Trench coats and Wellington boots: for many, the mental image that epitomizes English style is more James Bond at the end of Skyfall than anything else — but given names like Vivienne Westwood or the late Lee McQueen, it looks like it’s time that we revised that old story. More so than any other major fashion week, London’s represents the wildest of all, where boundaries of taste are likely to be pushed and conservative eyes most easily offended. While there’s something to be said for the “heritage” brands showing in London, such as Pringle, Burberry and even Paul Smith, London today is probably better described according to its uniquely impetuous brand of innovation than anything else.
If we’re talking about the DNA of London’s fashion culture, then there’s no better place to start than with Louise Wilson, the late director of Central Saint Martins’ (CSM) M.A. program to whom the school’s latest graduate show was dedicated. For decades Wilson supported the brightest young design minds. It was her audacity that shaped the audacity of this generation: a boldness palpable in the most recent CSM show.
This season, the most memorable looks were explosive, launching off the surface of the body. Let us not forget that this is a generation of designers heavily informed by visionaries like Rei Kawakubo, who pioneered a new understanding of fashion’s relationship to flesh in her major collection, S/S 1997’s Lumps and Bumps. The work of the 15 designers who presented this week offer the promise of a generation unlikely to let Wilson down.

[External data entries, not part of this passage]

/-- The object rows of one chapter (dict), as its table gives them. -/
def objRows_dict : List ObjRow :=
  [⟨0x1000, 0x00, 0x00, .str, .ro, 0, 0, 0, false, false⟩,
   ⟨0x1000, 0x01, 0x01, .str, .ro, 0, 0, 0, false, false⟩,
   ⟨0x1000, 0x02, 0x02, .uint 4, .ro, 71268, 0, 4294967295, false, false⟩,
   ⟨0x1000, 0x03, 0x03, .str, .ro, 0, 0, 0, false, false⟩,
   ⟨0x1000, 0x04, 0x04, .str, .ro, 0, 0, 0, false, false⟩,
   ⟨0x1000, 0x05, 0x05, .str, .ro, 0, 0, 0, false, false⟩,
   ⟨0x1000, 0x06, 0x06, .uint 4, .ro, 0, 0, 4294967295, false, false⟩,
   ⟨0x1000, 0x07, 0x07, .uint 4, .ro, 0, 0, 4294967295, false, false⟩,
   ⟨0x1000, 0x08, 0x08, .uint 4, .ro, 65536, 0, 4294967295, false, false⟩,
   ⟨0x1000, 0x09, 0x09, .uint 2, .ro, 1, 0, 65535, false, false⟩,
   ⟨0x1000, 0x0A, 0x0A, .uint 8, .ro, 0, 0, 18446744073709551615, false, false⟩,
   ⟨0x1000, 0x0B, 0x0B, .uint 8, .ro, 0, 0, 18446744073709551615, false, false⟩,
   ⟨0x1000, 0x0C, 0x0C, .enum, .ro, 0, 0, 255, false, false⟩,
   ⟨0x1001, 0x00, 0x00, .uint 2, .rw, 34997, 1536, 65535, false, true⟩,
   ⟨0x1001, 0x01, 0x01, .bool, .rw, 1, 0, 1, false, true⟩,
   ⟨0x1001, 0x02, 0x02, .uint 1, .ro, 0, 0, 255, false, false⟩,
   ⟨0x1001, 0x03, 0x03, .uint 1, .rw, 32, 1, 255, false, true⟩,
   ⟨0x1001, 0x04, 0x04, .uint 1, .rw, 3, 0, 15, false, true⟩,
   ⟨0x1001, 0x05, 0x05, .uint 1, .rw, 128, 0, 255, false, true⟩,
   ⟨0x1001, 0x06, 0x06, .enum, .ro, 0, 0, 255, false, false⟩,
   ⟨0x1001, 0x07, 0x07, .uint 2, .ro, 0, 0, 65535, false, false⟩,
   ⟨0x1002, 0x00, 0x00, .uint 2, .rw, 1000, 100, 60000, true, true⟩,
   ⟨0x1002, 0x01, 0x01, .uint 8, .rw, 281474976710655, 0, 281474976710655, false, true⟩,
   ⟨0x1002, 0x02, 0x02, .uint 4, .ro, 0, 0, 4294967295, false, false⟩,
   ⟨0x1003, 0x00, 0x00, .uint 8, .rw, 0, 0, 281474976710655, false, true⟩,
   ⟨0x1003, 0x01, 0x01, .enum, .ro, 0, 0, 255, false, false⟩,
   ⟨0x1003, 0x02, 0x02, .sint 8, .ro, 0, (-9223372036854775808), 9223372036854775807, false, false⟩,
   ⟨0x1003, 0x03, 0x03, .uint 8, .ro, 0, 0, 18446744073709551615, false, false⟩,
   ⟨0x1004, 0x00, 0x00, .uint 8, .rw, 281474976710655, 0, 281474976710655, false, true⟩,
   ⟨0x1004, 0x01, 0x01, .uint 4, .ro, 0, 0, 4294967295, false, false⟩,
   ⟨0x1004, 0x02, 0x02, .uint 4, .ro, 0, 0, 4294967295, false, false⟩,
   ⟨0x1005, 0x00, 0x00, .uint 4, .ro, 0, 0, 4294967295, false, false⟩,
   ⟨0x1005, 0x01, 0x01, .uint 4, .ro, 0, 0, 4294967295, false, false⟩,
   ⟨0x1005, 0x02, 0x02, .uint 4, .ro, 0, 0, 4294967295, false, false⟩,
   ⟨0x1005, 0x03, 0x03, .uint 4, .ro, 0, 0, 4294967295, false, false⟩,
   ⟨0x1005, 0x04, 0x04, .uint 4, .ro, 0, 0, 4294967295, false, false⟩,
   ⟨0x1010, 0x00, 0x00, .bool, .ro, 0, 0, 1, false, false⟩,
   ⟨0x1010, 0x01, 0x01, .uint 4, .ro, 0, 0, 4294967295, false, true⟩,
   ⟨0x1010, 0x02, 0x02, .enum, .rwa, 0, 90, 90, false, true⟩,
   ⟨0x1020, 0x00, 0x00, .domain 16 16, .ro, 0, 0, 0, false, false⟩] ++
  [⟨0x1020, 0x01, 0x01, .domain 16 16, .wo, 0, 0, 0, false, false⟩,
   ⟨0x1020, 0x02, 0x02, .enum, .ro, 0, 0, 255, false, false⟩,
   ⟨0x1020, 0x03, 0x03, .uint 2, .rw, 300, 30, 3600, false, true⟩,
   ⟨0x1020, 0x04, 0x04, .enum, .wo, 0, 1, 1, false, false⟩,
   ⟨0x1020, 0x05, 0x05, .uint 4, .ro, 0, 0, 4294967295, false, false⟩,
   ⟨0x5F08, 0x00, 0x00, .enum, .ro, 1, 0, 255, false, false⟩,
   ⟨0x5F08, 0x01, 0x01, .uint 4, .ro, 115200, 0, 4294967295, false, false⟩,
   ⟨0x5F08, 0x02, 0x02, .bool, .rwa, 0, 0, 1, false, true⟩,
   ⟨0x5F08, 0x03, 0x03, .uint 4, .ro, 0, 0, 4294967295, false, false⟩,
   ⟨0x5F08, 0x04, 0x04, .uint 4, .ro, 0, 0, 4294967295, false, false⟩,
   ⟨0x5F00, 0x00, 0x00, .bool, .ro, 0, 0, 1, false, false⟩,
   ⟨0x5F00, 0x01, 0x01, .enum, .rwa, 0, 165, 165, false, false⟩,
   ⟨0x5F00, 0x02, 0x02, .domain 48 48, .ro, 0, 0, 0, false, false⟩,
   ⟨0x5F00, 0x03, 0x03, .uint 4, .rwa, 0, 0, 63, false, false⟩,
   ⟨0x5F00, 0x04, 0x04, .domain 32 32, .rwa, 0, 0, 0, false, false⟩,
   ⟨0x5F00, 0x05, 0x05, .domain 32 32, .rwa, 0, 0, 0, false, false⟩,
   ⟨0x5F00, 0x06, 0x06, .uint 1, .ro, 0, 0, 255, false, false⟩,
   ⟨0x5F00, 0x07, 0x07, .uint 8, .ro, 0, 0, 18446744073709551615, false, false⟩,
   ⟨0x5F00, 0x08, 0x08, .enum, .ro, 0, 0, 255, false, false⟩,
   ⟨0x5F01, 0x00, 0x00, .domain 88 88, .ro, 0, 0, 0, false, false⟩,
   ⟨0x5F01, 0x01, 0x01, .domain 96 96, .ro, 0, 0, 0, false, false⟩,
   ⟨0x8000, 0x00, 0x00, .domain 12 12, .rw, 0, 0, 0, false, false⟩,
   ⟨0x8000, 0x01, 0x01, .enum, .wo, 0, 1, 1, false, false⟩,
   ⟨0x8000, 0x02, 0x02, .enum, .ro, 0, 0, 255, false, false⟩,
   ⟨0x8000, 0x03, 0x03, .domain 4112 65792, .rw, 0, 0, 0, false, false⟩,
   ⟨0x8000, 0x04, 0x04, .domain 8 128, .ro, 0, 0, 0, false, false⟩,
   ⟨0x9000, 0x00, 0x00, .uint 8, .rw, 0, 0, 18446744073709551615, false, false⟩,
   ⟨0x9000, 0x01, 0x01, .domain 65536 65536, .rw, 0, 0, 0, false, false⟩]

Arguably London Fashion Week’s (LFW) most revered wunderkind, Christopher Kane’s, collection was about sex. Liner notes dubbed the collection “lover’s lace,” traversing all conceptions of what it meant for clothing to be “sexy.” There was diaphanous chiffon, aggressive snakeskin, but none without Kane’s signature subversion. And who could ignore the Schiele-esque treatment of line in the last few looks, made up of lace brocade bodies grasping — sometimes softly, but often with much more urgency — towards one another?
Critics have praised how Mary Kareanrzou’s collection engages with the relationship between the contemporary propensity for minimalism and the “horror vacui” (fear of emptiness) that governed Victorian aesthetic principles. But the collection might also be seen as just another stepping stone in the arc of technical innovation that her collections have recently taken. While Katrantzou’s breakout collection (S/S 2011) was all about experimenting with the potential that digital technology proposed for textiles, her more recent work has been concerned with an investigation outward, into the third dimension. This month, it was the sculptural quality of Katrantzou’s bustiersm, made up, noticeably, in plain gray, that fascinated most. And where there was a return to her digital prints, it was accompanied by an innovation in texture too with the geometric plastic waistbands on simple shifts, the plastic sequins or the printed furs.
While Katrantzou’s work developed in sync with what she’s been working on in recent seasons, there were surprises to be found on runways next-door. J.W. Anderson known for his deconstructed, anti-sexy — and yet sexy designs, because isn’t being smart what it’s really all about? — clothes, brought us a romp through ‘80s German new-wave, into a world of debauchery and wonderfully investigated “bad taste.”
Similar surprises were to be found at Burberry Prorsum, which opened with an embroidered kaftan with suede fringe, a setup that might have led some to wonder if they hadn’t accidentally stepped into a Matthew Williamson show next door. Assurance that the audience was indeed in the right place came quickly, though, in the brutally structured, and similarly embroidered, as the kaftan, trench that Edie Campbell wore next. While Bailey’s effort to expand the age-old brand’s vocabulary is admirable, some looks were uninspired: a clearly post, Chloe “bohemian” outfit of a fringed poncho and suede and a coat with intentionally off-kilter tailoring. A few did end up making it work, including an oversized trench sent out nearly halfway through the show cut suede so well that it looked almost like silk, and a few of Bailey’s mod-meets- hippie shifts that would undoubtedly to make Bergdorf’s buyers smile.
Another quintessentially British brand, Hunter — yes, the same one that makes those boots you see everywhere in this late-winter slush — presented a collection of tailored outerwear that quietly evoked the sci-fi of ‘60s pop-culture — elegantly, of course. The first third of the show exhibited an array of waterproof coats which, aside from exhibiting impressive clothing between street-wear and tradition, also makes one think: braving a winter like this one in a coat like that? It might not be so bad.